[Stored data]
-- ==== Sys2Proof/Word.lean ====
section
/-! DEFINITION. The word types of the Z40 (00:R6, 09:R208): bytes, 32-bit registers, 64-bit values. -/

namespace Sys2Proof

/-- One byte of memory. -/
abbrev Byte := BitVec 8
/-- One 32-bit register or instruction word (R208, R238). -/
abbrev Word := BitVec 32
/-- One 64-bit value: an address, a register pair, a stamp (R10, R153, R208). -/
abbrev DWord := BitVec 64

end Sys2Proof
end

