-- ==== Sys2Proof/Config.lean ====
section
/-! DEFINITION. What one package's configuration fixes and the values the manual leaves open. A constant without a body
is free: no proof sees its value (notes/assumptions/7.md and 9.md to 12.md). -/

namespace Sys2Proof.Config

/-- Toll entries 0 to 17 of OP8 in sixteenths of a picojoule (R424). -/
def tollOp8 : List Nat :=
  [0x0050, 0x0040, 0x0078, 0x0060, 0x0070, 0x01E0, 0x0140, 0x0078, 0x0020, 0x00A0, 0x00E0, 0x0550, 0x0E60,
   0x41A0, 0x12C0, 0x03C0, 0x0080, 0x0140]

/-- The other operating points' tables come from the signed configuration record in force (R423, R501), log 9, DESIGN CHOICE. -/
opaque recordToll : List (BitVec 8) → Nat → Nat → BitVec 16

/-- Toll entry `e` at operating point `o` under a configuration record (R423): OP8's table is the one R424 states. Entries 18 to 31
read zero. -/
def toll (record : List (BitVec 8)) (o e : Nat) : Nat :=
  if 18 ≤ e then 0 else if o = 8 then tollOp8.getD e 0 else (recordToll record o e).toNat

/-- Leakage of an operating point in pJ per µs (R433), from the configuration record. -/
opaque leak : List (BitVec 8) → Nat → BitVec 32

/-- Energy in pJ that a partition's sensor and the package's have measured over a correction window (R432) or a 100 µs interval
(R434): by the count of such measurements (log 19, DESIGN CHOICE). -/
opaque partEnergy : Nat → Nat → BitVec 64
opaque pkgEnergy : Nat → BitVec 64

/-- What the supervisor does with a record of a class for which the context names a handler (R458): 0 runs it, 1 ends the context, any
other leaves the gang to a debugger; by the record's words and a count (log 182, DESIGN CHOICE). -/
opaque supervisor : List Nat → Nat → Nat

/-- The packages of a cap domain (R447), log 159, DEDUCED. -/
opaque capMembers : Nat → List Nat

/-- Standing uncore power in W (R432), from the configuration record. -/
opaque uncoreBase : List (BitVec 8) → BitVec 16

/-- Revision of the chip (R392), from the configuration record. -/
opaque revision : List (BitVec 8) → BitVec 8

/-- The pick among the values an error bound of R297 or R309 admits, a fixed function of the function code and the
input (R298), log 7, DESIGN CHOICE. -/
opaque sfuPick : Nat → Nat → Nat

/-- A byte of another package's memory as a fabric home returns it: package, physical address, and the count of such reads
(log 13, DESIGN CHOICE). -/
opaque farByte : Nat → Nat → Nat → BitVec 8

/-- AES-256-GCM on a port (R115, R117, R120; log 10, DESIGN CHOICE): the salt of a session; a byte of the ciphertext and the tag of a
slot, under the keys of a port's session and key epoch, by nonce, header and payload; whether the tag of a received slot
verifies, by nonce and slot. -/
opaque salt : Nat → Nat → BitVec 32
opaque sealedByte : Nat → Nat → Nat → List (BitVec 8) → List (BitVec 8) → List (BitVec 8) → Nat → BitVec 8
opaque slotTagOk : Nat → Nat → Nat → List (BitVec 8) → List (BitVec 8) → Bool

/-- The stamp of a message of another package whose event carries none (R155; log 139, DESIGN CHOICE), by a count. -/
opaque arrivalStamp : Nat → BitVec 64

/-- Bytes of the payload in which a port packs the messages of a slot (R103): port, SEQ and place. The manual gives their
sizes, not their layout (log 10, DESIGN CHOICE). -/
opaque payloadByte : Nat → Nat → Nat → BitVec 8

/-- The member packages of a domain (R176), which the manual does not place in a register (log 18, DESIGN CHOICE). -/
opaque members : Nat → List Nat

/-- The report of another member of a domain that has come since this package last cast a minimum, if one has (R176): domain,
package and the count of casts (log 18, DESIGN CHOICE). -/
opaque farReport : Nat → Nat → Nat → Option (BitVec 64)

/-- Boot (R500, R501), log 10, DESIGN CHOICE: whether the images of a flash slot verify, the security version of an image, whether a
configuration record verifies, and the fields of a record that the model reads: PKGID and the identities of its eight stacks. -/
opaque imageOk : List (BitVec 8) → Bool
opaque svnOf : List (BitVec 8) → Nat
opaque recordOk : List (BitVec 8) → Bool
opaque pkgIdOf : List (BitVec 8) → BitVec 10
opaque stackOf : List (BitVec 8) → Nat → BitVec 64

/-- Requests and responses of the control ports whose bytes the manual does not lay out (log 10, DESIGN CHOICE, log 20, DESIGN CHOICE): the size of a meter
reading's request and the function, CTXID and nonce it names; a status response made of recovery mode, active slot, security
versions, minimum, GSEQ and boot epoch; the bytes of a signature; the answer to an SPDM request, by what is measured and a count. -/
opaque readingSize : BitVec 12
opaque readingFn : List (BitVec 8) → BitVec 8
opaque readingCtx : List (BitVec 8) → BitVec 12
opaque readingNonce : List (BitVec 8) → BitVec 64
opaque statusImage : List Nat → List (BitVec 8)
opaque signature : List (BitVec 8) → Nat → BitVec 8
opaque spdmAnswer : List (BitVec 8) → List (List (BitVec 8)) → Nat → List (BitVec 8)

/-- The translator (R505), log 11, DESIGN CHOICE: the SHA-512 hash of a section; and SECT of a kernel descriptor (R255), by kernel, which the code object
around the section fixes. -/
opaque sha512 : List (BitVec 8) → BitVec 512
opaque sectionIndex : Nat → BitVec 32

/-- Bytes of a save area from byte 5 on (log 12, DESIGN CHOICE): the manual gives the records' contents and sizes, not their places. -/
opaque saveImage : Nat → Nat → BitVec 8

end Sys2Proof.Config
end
==
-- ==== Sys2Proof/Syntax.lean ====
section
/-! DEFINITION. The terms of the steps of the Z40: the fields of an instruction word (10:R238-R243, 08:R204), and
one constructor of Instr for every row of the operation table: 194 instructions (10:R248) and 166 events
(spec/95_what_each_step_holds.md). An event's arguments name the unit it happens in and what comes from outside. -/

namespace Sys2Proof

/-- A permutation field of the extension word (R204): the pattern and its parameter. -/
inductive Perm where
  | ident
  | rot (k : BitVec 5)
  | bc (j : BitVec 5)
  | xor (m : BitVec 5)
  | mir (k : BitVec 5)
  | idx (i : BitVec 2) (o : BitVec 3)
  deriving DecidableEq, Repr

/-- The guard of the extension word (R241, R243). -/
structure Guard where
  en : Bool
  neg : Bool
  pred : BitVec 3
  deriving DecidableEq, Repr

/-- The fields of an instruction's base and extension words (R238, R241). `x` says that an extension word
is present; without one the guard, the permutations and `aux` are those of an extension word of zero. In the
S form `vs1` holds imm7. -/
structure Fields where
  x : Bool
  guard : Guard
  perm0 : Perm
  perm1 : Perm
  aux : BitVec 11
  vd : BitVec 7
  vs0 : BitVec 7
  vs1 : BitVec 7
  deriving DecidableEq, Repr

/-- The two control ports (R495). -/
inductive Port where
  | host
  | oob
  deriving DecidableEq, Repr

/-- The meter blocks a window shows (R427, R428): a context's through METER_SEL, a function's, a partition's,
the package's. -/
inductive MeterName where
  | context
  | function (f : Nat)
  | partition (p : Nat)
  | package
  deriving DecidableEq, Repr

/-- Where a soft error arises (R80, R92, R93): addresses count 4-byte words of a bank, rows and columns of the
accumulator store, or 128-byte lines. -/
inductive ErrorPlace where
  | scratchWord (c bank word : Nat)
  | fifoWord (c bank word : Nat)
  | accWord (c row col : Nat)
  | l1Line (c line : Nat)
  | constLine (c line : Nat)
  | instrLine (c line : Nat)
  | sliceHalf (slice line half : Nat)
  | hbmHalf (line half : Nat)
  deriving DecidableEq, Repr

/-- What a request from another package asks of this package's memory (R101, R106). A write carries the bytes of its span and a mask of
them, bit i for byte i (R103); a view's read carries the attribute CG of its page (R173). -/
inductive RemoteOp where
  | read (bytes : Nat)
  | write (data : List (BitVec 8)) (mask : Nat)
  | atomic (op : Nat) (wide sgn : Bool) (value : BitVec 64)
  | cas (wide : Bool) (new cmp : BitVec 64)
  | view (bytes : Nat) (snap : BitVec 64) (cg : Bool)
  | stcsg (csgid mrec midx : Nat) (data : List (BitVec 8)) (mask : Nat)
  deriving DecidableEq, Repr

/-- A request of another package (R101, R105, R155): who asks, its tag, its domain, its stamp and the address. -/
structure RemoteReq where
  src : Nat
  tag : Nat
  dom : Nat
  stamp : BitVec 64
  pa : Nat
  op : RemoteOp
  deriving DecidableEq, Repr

- Problem statement: Copy exactly the stretch of data above from the line with "other leaves the" through the line with "verifies, by nonce and slot. -/", and omit all other lines.

- Reply to the task:
other leaves the gang to a debugger; by the record's words and a count (log 182, DESIGN CHOICE). -/
opaque supervisor : List Nat → Nat → Nat

/-- The packages of a cap domain (R447), log 159, DEDUCED. -/
opaque capMembers : Nat → List Nat

/-- Standing uncore power in W (R432), from the configuration record. -/
opaque uncoreBase : List (BitVec 8) → BitVec 16

/-- Revision of the chip (R392), from the configuration record. -/
opaque revision : List (BitVec 8) → BitVec 8

/-- The pick among the values an error bound of R297 or R309 admits, a fixed function of the function code and the
input (R298), log 7, DESIGN CHOICE. -/
opaque sfuPick : Nat → Nat → Nat

/-- A byte of another package's memory as a fabric home returns it: package, physical address, and the count of such reads
(log 13, DESIGN CHOICE). -/
opaque farByte : Nat → Nat → Nat → BitVec 8

/-- AES-256-GCM on a port (R115, R117, R120; log 10, DESIGN CHOICE): the salt of a session; a byte of the ciphertext and the tag of a
slot, under the keys of a port's session and key epoch, by nonce, header and payload; whether the tag of a received slot
verifies, by nonce and slot. -/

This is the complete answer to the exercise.